UPDATE: Within 12 hours of posting this, I had a message in my Facebook inbox from…wait for it…Mike Daisey. I was frankly stunned that my little blog had ended up on his radar, and suspected mechanisms like Google Alerts and Reputation.com, until my boss told me that Mike had been Our Man On The Inside at Amazon for Atlas Games (the company I work for) for quite some time, and had even written content for our Unknown Armies roleplaying game line.
The message was very polite, and included a link to his blog for updates on what he’s been doing since to make reparations and keep his conscience clear. By all means, read it if you’d like to follow up the story–I’m all about getting my sources right. And I hope my original post adequately conveys my intention to mark Daisey’s work as instrumental in opening the public discussion about the labor conditions behind our favorite devices.
Daisey also mentioned a major article in WIRED Magazine about Foxconn that fails to cite a single worker, but hasn’t been held up to the same scrutiny as his work. All of which goes to show that the media still isn’t serious about talking to the subjects and victims of oppression, only about them.
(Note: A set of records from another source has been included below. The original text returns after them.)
-- ==== Sys2Proof/WellFormed.lean ====
section
/-! DEFINITION. Which terms of `Instr` some command word stands for: the COLOR and MODE columns of
30_encoding.md R84. -/

namespace Sys2Proof

/-- The COLOR column `{0, 1}` of 30_encoding.md R84: the commands that paint one colour. -/
def Colour.isInk (c : Colour) : Bool := c != .invert

/-- The modes DRAWROT supports (30_encoding.md R83: "only 0 (`Overwrite`) and 1 (`SelfMask`)"). -/
def DrawMode.isRotation (m : DrawMode) : Bool := m == .unmasked || m == .selfmask

/-- The check of 30_encoding.md R84's COLOR and MODE columns: INVERT is for BITMAP alone (00_scope.md R18), and
DRAWROT takes only OVERWRITE and SELFMASK (30_encoding.md R83). -/
def Instr.wellFormed : Instr → Bool
  | .nop => true
  | .fill c => c.isInk
  | .setpix c => c.isInk
  | .getpix => true
  | .hline c => c.isInk
  | .vline c => c.isInk
  | .line c => c.isInk
  | .circle c => c.isInk
  | .circleq c => c.isInk
  | .fcircle c => c.isInk
  | .fcircleq c => c.isInk
  | .rect c => c.isInk
  | .frect c => c.isInk
  | .rrect c => c.isInk
  | .frrect c => c.isInk
  | .tri c => c.isInk
  | .ftri c => c.isInk
  | .bitmap _ => true
  | .sprite _ => true
  | .drawcomp c => c.isInk
  | .rotvec => true
  | .drawrot m => m.isRotation
  | .drawchar c => c.isInk
  | .writechar => true

/-- `Instr.wellFormed` as a proposition. -/
abbrev Instr.WellFormed (i : Instr) : Prop := i.wellFormed = true

end Sys2Proof
end

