-- ==== Sys2Proof/Decode.lean ====
section
/-! DEFINITION. The command word: its fields (30_encoding.md R80), the opcode map (R84), the decoding procedure (R85)
and, after it, the encoder. -/

namespace Sys2Proof

/-- Why a command word is refused at decode (30_encoding.md R85, 60_exceptions.md R311 codes 1 to 3). -/
inductive DecodeError where
  | illegalOpcode
  | reservedField
  | unsupportedMode
deriving DecidableEq, Repr

/-- OPC, bits [7:0] (30_encoding.md R80). -/
def opcField (v : Word) : Nat := (v.extractLsb' 0 8).toNat

/-- COLOR, bits [9:8] (30_encoding.md R80). -/
def colorField (v : Word) : Nat := (v.extractLsb' 8 2).toNat

/-- MODE, bits [12:10] (30_encoding.md R80). -/
def modeField (v : Word) : Nat := (v.extractLsb' 10 3).toNat

/-- RSV, bits [15:13] (30_encoding.md R80). -/
def rsvField (v : Word) : Nat := (v.extractLsb' 13 3).toNat

/-- The colour a COLOR code names (30_encoding.md R82). -/
def colourOf : Nat → Option Colour
  | 0 => some .black
  | 1 => some .white
  | 2 => some .invert
  | _ => none

/-- The draw mode a MODE code names (30_encoding.md R83). -/
def drawModeOf : Nat → Option DrawMode
  | 0 => some .unmasked
  | 1 => some .selfmask
  | 2 => some .erasemask
  | 3 => some .masked
  | 4 => some .plusmask
  | 5 => some .autodetect
  | _ => none

/-- What a row of the opcode map admits and builds (30_encoding.md R84). -/
inductive Row where
  /-- COLOR 0, MODE 0. -/
  | plain (i : Instr)
  /-- COLOR 0 or 1, MODE 0. -/
  | inked (mk : Colour → Instr)
  /-- COLOR 0, 1 or 2, MODE 0 (BITMAP). -/
  | painted (mk : Colour → Instr)
  /-- COLOR 0, MODE 0 to 5 (SPRITE). -/
  | moded (mk : DrawMode → Instr)
  /-- COLOR 0, MODE 0 or 1 supported, 2 to 5 unsupported (DRAWROT). -/
  | rotated (mk : DrawMode → Instr)

/-- The opcode map (30_encoding.md R84). -/
def rowOf : Nat → Option Row
  | 0x00 => some (.plain .nop)
  | 0x01 => some (.inked .fill)
  | 0x02 => some (.inked .setpix)
  | 0x03 => some (.plain .getpix)
  | 0x04 => some (.inked .hline)
  | 0x05 => some (.inked .vline)
  | 0x10 => some (.inked .line)
  | 0x20 => some (.inked .circle)
  | 0x21 => some (.inked .circleq)
  | 0x22 => some (.inked .fcircle)
  | 0x23 => some (.inked .fcircleq)
  | 0x30 => some (.inked .rect)
  | 0x31 => some (.inked .frect)
  | 0x32 => some (.inked .rrect)
  | 0x33 => some (.inked .frrect)
  | 0x34 => some (.inked .tri)
  | 0x35 => some (.inked .ftri)
  | 0x40 => some (.painted .bitmap)
  | 0x50 => some (.moded .sprite)
  | 0x60 => some (.inked .drawcomp)
  | 0x70 => some (.plain .rotvec)
  | 0x71 => some (.rotated .drawrot)
  | 0x80 => some (.inked .drawchar)
  | 0x81 => some (.plain .writechar)
  | _ => none

/-- 30_encoding.md R85 steps 3 to 6 for one row, on the COLOR and MODE codes. -/
def Row.resolve (row : Row) (color mode : Nat) : Except DecodeError Instr :=
  match row, colourOf color, drawModeOf mode with
  | .plain i, some .black, some .unmasked => .ok i
  | .inked mk, some .black, some .unmasked => .ok (mk .black)
  | .inked mk, some .white, some .unmasked => .ok (mk .white)
  | .painted mk, some c, some .unmasked => .ok (mk c)
  | .moded mk, some .black, some m => .ok (mk m)
  | .rotated mk, some .black, some m => if m.isRotation then .ok (mk m) else .error .unsupportedMode
  | _, _, _ => .error .reservedField

/-- The decoding procedure (30_encoding.md R85): total on the 65536 command words, each refusal by name. -/
def decode (v : Word) : Except DecodeError Instr :=
  match rowOf (opcField v) with
  | none => .error .illegalOpcode
  | some row =>
    if rsvField v ≠ 0 then .error .reservedField
    else row.resolve (colorField v) (modeField v)

/-! ## The encoder -/

/-- The COLOR code of a colour (30_encoding.md R82). -/
def Colour.code : Colour → Nat
  | .black => 0
  | .white => 1
  | .invert => 2

/-- The MODE code of a draw mode (30_encoding.md R83). -/
def DrawMode.code : DrawMode → Nat
  | .unmasked => 0
  | .selfmask => 1
  | .erasemask => 2
  | .masked => 3
  | .plusmask => 4
  | .autodetect => 5

/-- The OPC of a command (30_encoding.md R84). -/
def Instr.opcode : Instr → Nat
  | .nop => 0x00
  | .fill _ => 0x01
  | .setpix _ => 0x02
  | .getpix => 0x03
  | .hline _ => 0x04
  | .vline _ => 0x05
  | .line _ => 0x10
  | .circle _ => 0x20
  | .circleq _ => 0x21
  | .fcircle _ => 0x22
  | .fcircleq _ => 0x23
  | .rect _ => 0x30
  | .frect _ => 0x31
  | .rrect _ => 0x32
  | .frrect _ => 0x33
  | .tri _ => 0x34
  | .ftri _ => 0x35
  | .bitmap _ => 0x40
  | .sprite _ => 0x50
  | .drawcomp _ => 0x60
  | .rotvec => 0x70
  | .drawrot _ => 0x71
  | .drawchar _ => 0x80
  | .writechar => 0x81

/-- The COLOR code of a command: 0 where it has no colour operand (30_encoding.md R82). -/
def Instr.colorCode : Instr → Nat
  | .nop => 0
  | .fill c => c.code
  | .setpix c => c.code
  | .getpix => 0
  | .hline c => c.code
  | .vline c => c.code
  | .line c => c.code
  | .circle c => c.code
  | .circleq c => c.code
  | .fcircle c => c.code
  | .fcircleq c => c.code
  | .rect c => c.code
  | .frect c => c.code
  | .rrect c => c.code
  | .frrect c => c.code
  | .tri c => c.code
  | .ftri c => c.code
  | .bitmap c => c.code
  | .sprite _ => 0
  | .drawcomp c => c.code
  | .rotvec => 0
  | .drawrot _ => 0
  | .drawchar c => c.code
  | .writechar => 0

/-- The MODE code of a command: 0 but for SPRITE and DRAWROT (30_encoding.md R83). -/
def Instr.modeCode : Instr → Nat
  | .sprite m => m.code
  | .drawrot m => m.code
  | .nop | .fill _ | .setpix _ | .getpix | .hline _ | .vline _ | .line _ | .circle _ | .circleq _ | .fcircle _
  | .fcircleq _ | .rect _ | .frect _ | .rrect _ | .frrect _ | .tri _ | .ftri _ | .bitmap _ | .drawcomp _ | .rotvec
  | .drawchar _ | .writechar => 0

/-- The command word of a command: OPC | COLOR << 8 | MODE << 10 (30_encoding.md R80, R84). -/
def encode (i : Instr) : Word := BitVec.ofNat 16 (i.opcode + i.colorCode * 2 ^ 8 + i.modeCode * 2 ^ 10)

/-- The command the decoder reads from the `nbits` bits of a table word (log entry 14): the command word is those bits
as one 16-bit value, its other bits 0. -/
def decodeTableWord (nbits w : Nat) : Option Instr :=
  match decode (BitVec.ofNat 16 (w % 2 ^ nbits)) with
  | .ok i => some i
  | .error _ => none

end Sys2Proof
end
I should perhaps note that my “Our Man On The Inside” comment was a bit tongue in cheek. As I recall, Mike worked at Amazon when he was writing for Unknown Armies (working on the extremely-popular sourcebook Postmodern Magick for example). I remember suspecting that he was the one behind orders I’d sometimes see for single copies of RPG books going to Amazon (for which, at the time, we’d give Amazon a whopping 15% special order discount and require them to prepay by check). I know he made a short movie of wandering the quiet weekend halls of Amazon right after he was laid off, and I’m certain I have a copy of it floating around on some hard drive. (Maybe it’s on the web too. This was before there was much video on the web.)
I knew he had gone on to do some theatrical/monologue stuff (maybe someone sent me a link to an announcement about a one-man show years ago when he started doing it?), and can’t believe I missed the whole TAL thing and the connection to the Foxconn story.
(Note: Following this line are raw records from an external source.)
/-- WRITECHAR of a code other than line feed and carriage return draws its glyph at the cursor in the text colours, then
advances the cursor by 6s, or to the start of the next text line where wrap is on and the advanced cursor is past
WIDTH - 6s (48_glyph.md R293, R294). -/
def Obligations.WritecharGlyph : Prop :=
  ∀ s : State,
    let cx := s16 s.cursorX
    let cy := s16 s.cursorY
    let size := u8 s.textSize
    s.Legal → u8 (s.arg 0) ≠ 0x0A → u8 (s.arg 0) ≠ 0x0D →
    glyphClean s cx cy (u8 (s.arg 0)) (s.textColor.getLsbD 0) (s.textBg.getLsbD 0) size →
    ∃ t : State, exec .writechar s = .next t ∧
      MapsPixels s t
        (glyphPixel s.params s.font cx cy (u8 (s.arg 0)) (s.textColor.getLsbD 0) (s.textBg.getLsbD 0) size) ∧
      if s.textWrap = 1 ∧ cx + 6 * size > s.params.width - 6 * (size : Int) then
        t = { s with fb := t.fb, cursorX := 0, cursorY := toWord (cy + 8 * size), err := 0, lastOutcome := some .done }
      else t = { s with fb := t.fb, cursorX := toWord (cx + 6 * size), err := 0, lastOutcome := some .done }

/-- WRITECHAR of a line feed moves the cursor to the start of the next text line and draws nothing; of a carriage return
it changes nothing but STATUS.ERR (48_glyph.md R293, R294). -/
def Obligations.WritecharControl : Prop :=
  ∀ s : State,
    (u8 (s.arg 0) = 0x0A → exec .writechar s = .next { s with
      cursorX := 0
      cursorY := toWord (s16 s.cursorY + 8 * u8 s.textSize)
      err := 0
      lastOutcome := some .done }) ∧
    (u8 (s.arg 0) = 0x0D → exec .writechar s = .next { s with err := 0, lastOutcome := some .done })

/-! ## The host port -/

/-- An access the port does not admit (8 bits at a register offset, 16 bits at an odd offset) sets BUSERR; a write is
dropped, a read answers 0, and nothing else changes (20_memory.md R52). -/
def Obligations.AccessNotAdmitted : Prop :=
  ∀ (s : State) (off v : Word) (b : Byte) (rest : List Input),
    (off.toNat % 2 = 1 →
      (s.pending = .write16 off v :: rest → step s = .next { s with pending := rest, busErr := true }) ∧
      (s.pending = .read16 off :: rest →
        step s = .next { s with pending := rest, busErr := true, responses := .word 0 :: s.responses })) ∧
    (off.toNat < 0x400 →
      (s.pending = .write8 off b :: rest → step s = .next { s with pending := rest, busErr := true }) ∧
      (s.pending = .read8 off :: rest →
        step s = .next { s with pending := rest, busErr := true, responses := .byte 0 :: s.responses }))

/-- The frame-buffer window: host offset 0x400 + k is FB byte k, 8 bits at a time or 16 at an even offset, low byte
first; at the last byte of an odd FB_BYTES the high half reads 0 and is not written (20_memory.md R51, R53). -/
def Obligations.WindowAccess : Prop :=
  ∀ (s : State) (k : Nat) (off v : Word) (b : Byte) (rest : List Input), off.toNat = 0x400 + k →
    k < s.params.fbBytes →
    (s.pending = .read8 off :: rest →
      step s = .next { s with pending := rest, responses := .byte (s.fb.read k) :: s.responses }) ∧
    (s.pending = .write8 off b :: rest → ∃ t : State, step s = .next t ∧ t = { s with pending := rest, fb := t.fb } ∧
      ∀ n, t.fb.read n = if n = k then b else s.fb.read n) ∧
    (s.pending = .read16 off :: rest → k % 2 = 0 → ∃ r : Word,
      step s = .next { s with pending := rest, responses := .word r :: s.responses } ∧
      r.toNat = (s.fb.read k).toNat + 256 * (if k + 1 < s.params.fbBytes then (s.fb.read (k + 1)).toNat else 0)) ∧
    (s.pending = .write16 off v :: rest → k % 2 = 0 → ∃ t : State, step s = .next t ∧
      t = { s with pending := rest, fb := t.fb } ∧
      ∀ n, (t.fb.read n).toNat =
        if n = k then v.toNat % 256
        else if n = k + 1 ∧ k + 1 < s.params.fbBytes then v.toNat / 256
        else (s.fb.read n).toNat)

/-- Unmapped offsets, past the window: an admitted read answers 0 and a write is ignored. Reserved register offsets: a
16-bit read answers 0x0000 and a write is ignored. Neither sets BUSERR (20_memory.md R55; 10_state.md R39). -/
def Obligations.UnmappedAndReservedOffsets : Prop :=
  ∀ (s : State) (off v : Word) (b : Byte) (rest : List Input),
    (0x400 + s.params.fbBytes ≤ off.toNat →
      (s.pending = .read8 off :: rest →
        step s = .next { s with pending := rest, responses := .byte 0 :: s.responses }) ∧
      (s.pending = .write8 off b :: rest → step s = .next { s with pending := rest })) ∧
    (off.toNat % 2 = 0 →
      (0x400 + s.params.fbBytes ≤ off.toNat ∨ off = 0x00C ∨ off = 0x00E ∨
        (0x02C ≤ off.toNat ∧ off.toNat ≤ 0x3FE)) →
      (s.pending = .read16 off :: rest →
        step s = .next { s with pending := rest, responses := .word 0x0000 :: s.responses }) ∧
      (s.pending = .write16 off v :: rest → step s = .next { s with pending := rest }))

/-- A 16-bit host read of a register answers its value and changes nothing; which part of the state each register reads
as (10_state.md R26 to R38; 20_memory.md R63). -/
def Obligations.RegisterReads : Prop :=
  ∀ (s : State) (r : Reg) (rest : List Input), s.pending = .read16 r.offset :: rest →
    step s = .next { s with pending := rest, responses := .word (readReg s r) :: s.responses } ∧
    (readReg s r).toNat = match r with
      | .id => 0xFB01
      | .config => s.config.toNat
      | .status => s.err.toNat + 16 * s.busErr.toNat
      | .cmd => s.cmd.toNat
      | .result0 => s.result0.toNat
      | .result1 => s.result1.toNat
      | .arg i => s.args[i].toNat
      | .cursorX => s.cursorX.toNat
      | .cursorY => s.cursorY.toNat
      | .textSize => s.textSize.toNat
      | .textColor => s.textColor.toNat
      | .textBg => s.textBg.toNat
      | .textWrap => s.textWrap.toNat

/-- A 16-bit host write of a register other than CMD: what it reads as afterwards, bit by bit as its rule says (ID,
RESULT0 and RESULT1 ignore it; CONFIG, TEXT_COLOR, TEXT_BG and TEXT_WRAP keep bit 0; STATUS clears BUSERR by a 1 in bit
4; TEXT_SIZE keeps the low byte, 1 for 0); every other register, FB, RES and FONT are unchanged (10_state.md R23, R26 to
R38). -/
def Obligations.RegisterWrites : Prop :=
  ∀ (s : State) (r : Reg) (v : Word) (rest : List Input), s.pending = .write16 r.offset v :: rest → r ≠ .cmd →
    ∃ t : State, step s = .next t ∧
      (∀ r', r' ≠ r → readReg t r' = readReg s r') ∧
      t = { s with
            pending := rest
            args := t.args
            config := t.config
            busErr := t.busErr
            cursorX := t.cursorX
            cursorY := t.cursorY
            textSize := t.textSize
            textColor := t.textColor
            textBg := t.textBg
            textWrap := t.textWrap } ∧
      (readReg t r).toNat = match r with
        | .id => 0xFB01
        | .result0 => s.result0.toNat
        | .result1 => s.result1.toNat
        | .config | .textColor | .textBg | .textWrap => v.toNat % 2
        | .status => s.err.toNat + 16 * (s.busErr && v.toNat / 16 % 2 == 0).toNat
        | .textSize => if v.toNat % 256 = 0 then 1 else v.toNat % 256
        | .arg _ | .cursorX | .cursorY | .cmd => v.toNat

/-- A command line of the assembler: its host writes, run in order, load the operands mod 2^16 into ARG0, ARG1, … and then
run the command; the other operand registers are not written (30_encoding.md R89). -/
def Obligations.CommandLineRuns : Prop :=
  ∀ (s : State) (i : Instr) (operands : List Int) (rest : List Input), i.WellFormed → operands.length ≤ 8 →
    s.pending = commandLine i operands ++ rest →
    ∃ A : Vector Word 8, (∀ k : Fin 8, A[k] = if h : k.val < operands.length then toWord operands[k] else s.args[k]) ∧
      Sys2Proof.core.run (operands.length + 1) s = exec i { s with pending := rest, args := A, cmd := encode i }

/-- The display collaborator's commit: the host reads that hand FB over answer FB's bytes in FB order and change nothing
(20_memory.md R56). -/
def Obligations.CommitDeliversFb : Prop :=
  ∀ (s : State) (rest : List Input), s.params.wf = true → s.pending = commitScript s.params ++ rest →
    Sys2Proof.core.run s.params.fbBytes s = .next { s with
      pending := rest
      responses := ((List.range s.params.fbBytes).map fun k => Response.byte (s.fb.read k)).reverse ++ s.responses }

/-! ## Reset and the platform -/

/-- The state after reset: every register and every FB byte as 70_reset_and_hazards.md R341 and R342 list them. -/
def Obligations.ResetValues : Prop :=
  (∀ k, State.reset.fb.read k = 0x00) ∧ readReg State.reset .id = 0xFB01 ∧ readReg State.reset .config = 0x0001 ∧
  readReg State.reset .status = 0x0000 ∧ readReg State.reset .cmd = 0x0000 ∧ readReg State.reset .result0 = 0x0000 ∧
  readReg State.reset .result1 = 0x0000 ∧ (∀ i, readReg State.reset (.arg i) = 0x0000) ∧
  readReg State.reset .cursorX = 0x0000 ∧ readReg State.reset .cursorY = 0x0000 ∧
  readReg State.reset .textSize = 0x0001 ∧ readReg State.reset .textColor = 0x0001 ∧
  readReg State.reset .textBg = 0x0000 ∧ readReg State.reset .textWrap = 0x0000

/-- A platform reset, between commands or in the middle of one, leaves every register and FB at its reset value and RES
and FONT as they were; no effect of an abandoned command survives (70_reset_and_hazards.md R340, R341, R342, R343). That
the inputs still waiting are kept is the model's choice (log entry 10). -/
def Obligations.PlatformReset : Prop :=
  ∀ (s : State) (v : Word) (rest : List Input),
    s.pending = .platformReset :: rest ∨ s.pending = .resetDuring v :: rest →
    ∃ t : State, step s = .next t ∧ (∀ r, readReg t r = readReg State.reset r) ∧ (∀ k, t.fb.read k = 0x00) ∧
      t.res = s.res ∧ t.font = s.font ∧ t.params = s.params ∧ t.pending = rest

/-- A command while which an outside agent changes RES ends in UNDEFINED(RES_CHANGED); the change is made, CMD holds the
word, and everything UNDEFINED keeps is kept (20_memory.md R68; 60_exceptions.md R318, R319). That the machine goes on,
with free values, is the model's choice (log entry 3); what counts as a change, log entry 9. -/
def Obligations.ResourceChanged : Prop :=
  ∀ (s : State) (v a : Word) (b : Byte) (i : Instr) (rest : List Input),
    s.pending = .writeCmdRacingRes v a b :: rest → decode v = .ok i → a.toNat < s.params.resSize →
    s.res.read a.toNat ≠ b →
    ∃ t : State, step s = .next t ∧
      UndefinedKeeps .resChanged { s with pending := rest, cmd := v, res := s.res.write a.toNat b } t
In any case…very talented, smart and creative guy. And it’s an eerily small world. This has been a year of me finding out that folks whose work I published 10-20 years ago are big and famous in a nearby field nowadays (film, computer games, etc.).
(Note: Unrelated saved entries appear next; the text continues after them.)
/-! ## newLine -/

@[simp] theorem newLine_params (s : State) : (newLine s).params = s.params := rfl
@[simp] theorem newLine_fb (s : State) : (newLine s).fb = s.fb := rfl
@[simp] theorem newLine_res (s : State) : (newLine s).res = s.res := rfl
@[simp] theorem newLine_font (s : State) : (newLine s).font = s.font := rfl
@[simp] theorem newLine_args (s : State) : (newLine s).args = s.args := rfl
@[simp] theorem newLine_config (s : State) : (newLine s).config = s.config := rfl
@[simp] theorem newLine_err (s : State) : (newLine s).err = s.err := rfl
@[simp] theorem newLine_busErr (s : State) : (newLine s).busErr = s.busErr := rfl
@[simp] theorem newLine_cmd (s : State) : (newLine s).cmd = s.cmd := rfl
@[simp] theorem newLine_result0 (s : State) : (newLine s).result0 = s.result0 := rfl
@[simp] theorem newLine_result1 (s : State) : (newLine s).result1 = s.result1 := rfl
@[simp] theorem newLine_cursorX (s : State) : (newLine s).cursorX = 0x0000 := rfl
@[simp] theorem newLine_cursorY (s : State) : (newLine s).cursorY = toWord (s16 s.cursorY + 8 * u8 s.textSize) := rfl
@[simp] theorem newLine_textSize (s : State) : (newLine s).textSize = s.textSize := rfl
@[simp] theorem newLine_textColor (s : State) : (newLine s).textColor = s.textColor := rfl
@[simp] theorem newLine_textBg (s : State) : (newLine s).textBg = s.textBg := rfl
@[simp] theorem newLine_textWrap (s : State) : (newLine s).textWrap = s.textWrap := rfl
@[simp] theorem newLine_pending (s : State) : (newLine s).pending = s.pending := rfl
@[simp] theorem newLine_responses (s : State) : (newLine s).responses = s.responses := rfl
@[simp] theorem newLine_lastOutcome (s : State) : (newLine s).lastOutcome = s.lastOutcome := rfl
@[simp] theorem newLine_freeCtr (s : State) : (newLine s).freeCtr = s.freeCtr := rfl

/-! ## busError -/

@[simp] theorem busError_params (s : State) : (busError s).params = s.params := rfl
@[simp] theorem busError_fb (s : State) : (busError s).fb = s.fb := rfl
@[simp] theorem busError_res (s : State) : (busError s).res = s.res := rfl
@[simp] theorem busError_font (s : State) : (busError s).font = s.font := rfl
@[simp] theorem busError_args (s : State) : (busError s).args = s.args := rfl
@[simp] theorem busError_config (s : State) : (busError s).config = s.config := rfl
@[simp] theorem busError_err (s : State) : (busError s).err = s.err := rfl
@[simp] theorem busError_busErr (s : State) : (busError s).busErr = true := rfl
@[simp] theorem busError_cmd (s : State) : (busError s).cmd = s.cmd := rfl
@[simp] theorem busError_result0 (s : State) : (busError s).result0 = s.result0 := rfl
@[simp] theorem busError_result1 (s : State) : (busError s).result1 = s.result1 := rfl
@[simp] theorem busError_cursorX (s : State) : (busError s).cursorX = s.cursorX := rfl
@[simp] theorem busError_cursorY (s : State) : (busError s).cursorY = s.cursorY := rfl
@[simp] theorem busError_textSize (s : State) : (busError s).textSize = s.textSize := rfl
@[simp] theorem busError_textColor (s : State) : (busError s).textColor = s.textColor := rfl
@[simp] theorem busError_textBg (s : State) : (busError s).textBg = s.textBg := rfl
@[simp] theorem busError_textWrap (s : State) : (busError s).textWrap = s.textWrap := rfl
@[simp] theorem busError_pending (s : State) : (busError s).pending = s.pending := rfl
@[simp] theorem busError_responses (s : State) : (busError s).responses = s.responses := rfl
@[simp] theorem busError_lastOutcome (s : State) : (busError s).lastOutcome = s.lastOutcome := rfl
@[simp] theorem busError_freeCtr (s : State) : (busError s).freeCtr = s.freeCtr := rfl

/-! ## respond -/

@[simp] theorem respond_params (a : Response) (s : State) : (respond s a).params = s.params := rfl
@[simp] theorem respond_fb (a : Response) (s : State) : (respond s a).fb = s.fb := rfl
@[simp] theorem respond_res (a : Response) (s : State) : (respond s a).res = s.res := rfl
@[simp] theorem respond_font (a : Response) (s : State) : (respond s a).font = s.font := rfl
@[simp] theorem respond_args (a : Response) (s : State) : (respond s a).args = s.args := rfl
@[simp] theorem respond_config (a : Response) (s : State) : (respond s a).config = s.config := rfl
@[simp] theorem respond_err (a : Response) (s : State) : (respond s a).err = s.err := rfl
@[simp] theorem respond_busErr (a : Response) (s : State) : (respond s a).busErr = s.busErr := rfl
@[simp] theorem respond_cmd (a : Response) (s : State) : (respond s a).cmd = s.cmd := rfl
@[simp] theorem respond_result0 (a : Response) (s : State) : (respond s a).result0 = s.result0 := rfl
@[simp] theorem respond_result1 (a : Response) (s : State) : (respond s a).result1 = s.result1 := rfl
@[simp] theorem respond_cursorX (a : Response) (s : State) : (respond s a).cursorX = s.cursorX := rfl
@[simp] theorem respond_cursorY (a : Response) (s : State) : (respond s a).cursorY = s.cursorY := rfl
@[simp] theorem respond_textSize (a : Response) (s : State) : (respond s a).textSize = s.textSize := rfl
@[simp] theorem respond_textColor (a : Response) (s : State) : (respond s a).textColor = s.textColor := rfl
@[simp] theorem respond_textBg (a : Response) (s : State) : (respond s a).textBg = s.textBg := rfl
@[simp] theorem respond_textWrap (a : Response) (s : State) : (respond s a).textWrap = s.textWrap := rfl
@[simp] theorem respond_pending (a : Response) (s : State) : (respond s a).pending = s.pending := rfl
@[simp] theorem respond_responses (a : Response) (s : State) : (respond s a).responses = a :: s.responses := rfl
@[simp] theorem respond_lastOutcome (a : Response) (s : State) : (respond s a).lastOutcome = s.lastOutcome := rfl
@[simp] theorem respond_freeCtr (a : Response) (s : State) : (respond s a).freeCtr = s.freeCtr := rfl

/-! ## resetState -/

@[simp] theorem resetState_params (s : State) : (resetState s).params = s.params := rfl
@[simp] theorem resetState_fb (s : State) : (resetState s).fb = [] := rfl
@[simp] theorem resetState_res (s : State) : (resetState s).res = s.res := rfl
@[simp] theorem resetState_font (s : State) : (resetState s).font = s.font := rfl
@[simp] theorem resetState_args (s : State) : (resetState s).args = #v[0, 0, 0, 0, 0, 0, 0, 0] := rfl
@[simp] theorem resetState_config (s : State) : (resetState s).config = 0x0001 := rfl
@[simp] theorem resetState_err (s : State) : (resetState s).err = 0 := rfl
@[simp] theorem resetState_busErr (s : State) : (resetState s).busErr = false := rfl
@[simp] theorem resetState_cmd (s : State) : (resetState s).cmd = 0x0000 := rfl
@[simp] theorem resetState_result0 (s : State) : (resetState s).result0 = 0x0000 := rfl
@[simp] theorem resetState_result1 (s : State) : (resetState s).result1 = 0x0000 := rfl
@[simp] theorem resetState_cursorX (s : State) : (resetState s).cursorX = 0x0000 := rfl
@[simp] theorem resetState_cursorY (s : State) : (resetState s).cursorY = 0x0000 := rfl
@[simp] theorem resetState_textSize (s : State) : (resetState s).textSize = 0x0001 := rfl
@[simp] theorem resetState_textColor (s : State) : (resetState s).textColor = 0x0001 := rfl
@[simp] theorem resetState_textBg (s : State) : (resetState s).textBg = 0x0000 := rfl
@[simp] theorem resetState_textWrap (s : State) : (resetState s).textWrap = 0x0000 := rfl
@[simp] theorem resetState_pending (s : State) : (resetState s).pending = s.pending := rfl
@[simp] theorem resetState_responses (s : State) : (resetState s).responses = s.responses := rfl
@[simp] theorem resetState_lastOutcome (s : State) : (resetState s).lastOutcome = none := rfl
@[simp] theorem resetState_freeCtr (s : State) : (resetState s).freeCtr = s.freeCtr := rfl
I have just reviewed a study on how the New York Times has referenced autism from 1973-2011 which I hope will show up soon in Disability Studies Quarterly. These are the kind of stats we need when we present media representations about autism. In addition, I ask that we all consider training researchers and writers on the overusage of normate-language as a reflection of our concept of normalcy. Language is a half-formed tool. I propose we attempt to provide a bias-free disability dictionary, and some articles on how language itself doesn’t measure up to represent autistic people (as opposed to autistic people “not” measuring up). A semiotic awareness as well as respect for radical sensory language that seems to belong to many individuals with autism is perhaps a way to reframe the entire media “angle,” if you will. It can add to our sensitivity to different knowledges that exist outside of typical language systems.
That’s amazing. I’ve thought for a long time that some of the emphasis on early literacy and standardized testing crowds out essential understanding of the different linguistic options that all qualify as language. It drives me absolutely nuts to see people referred to as “nonverbal” or “incommunicative,” when the failure is on the receiving end, not the transmitting one. So many different frames for syntax, connotation, and relational meaning already exist–the example I usually point to is American Sign Language–and I’d love to see a less biased system for discussing all the ways sensory experiences can be incorporated into expression. I can’t wait to read your article–thanks for all your hard work!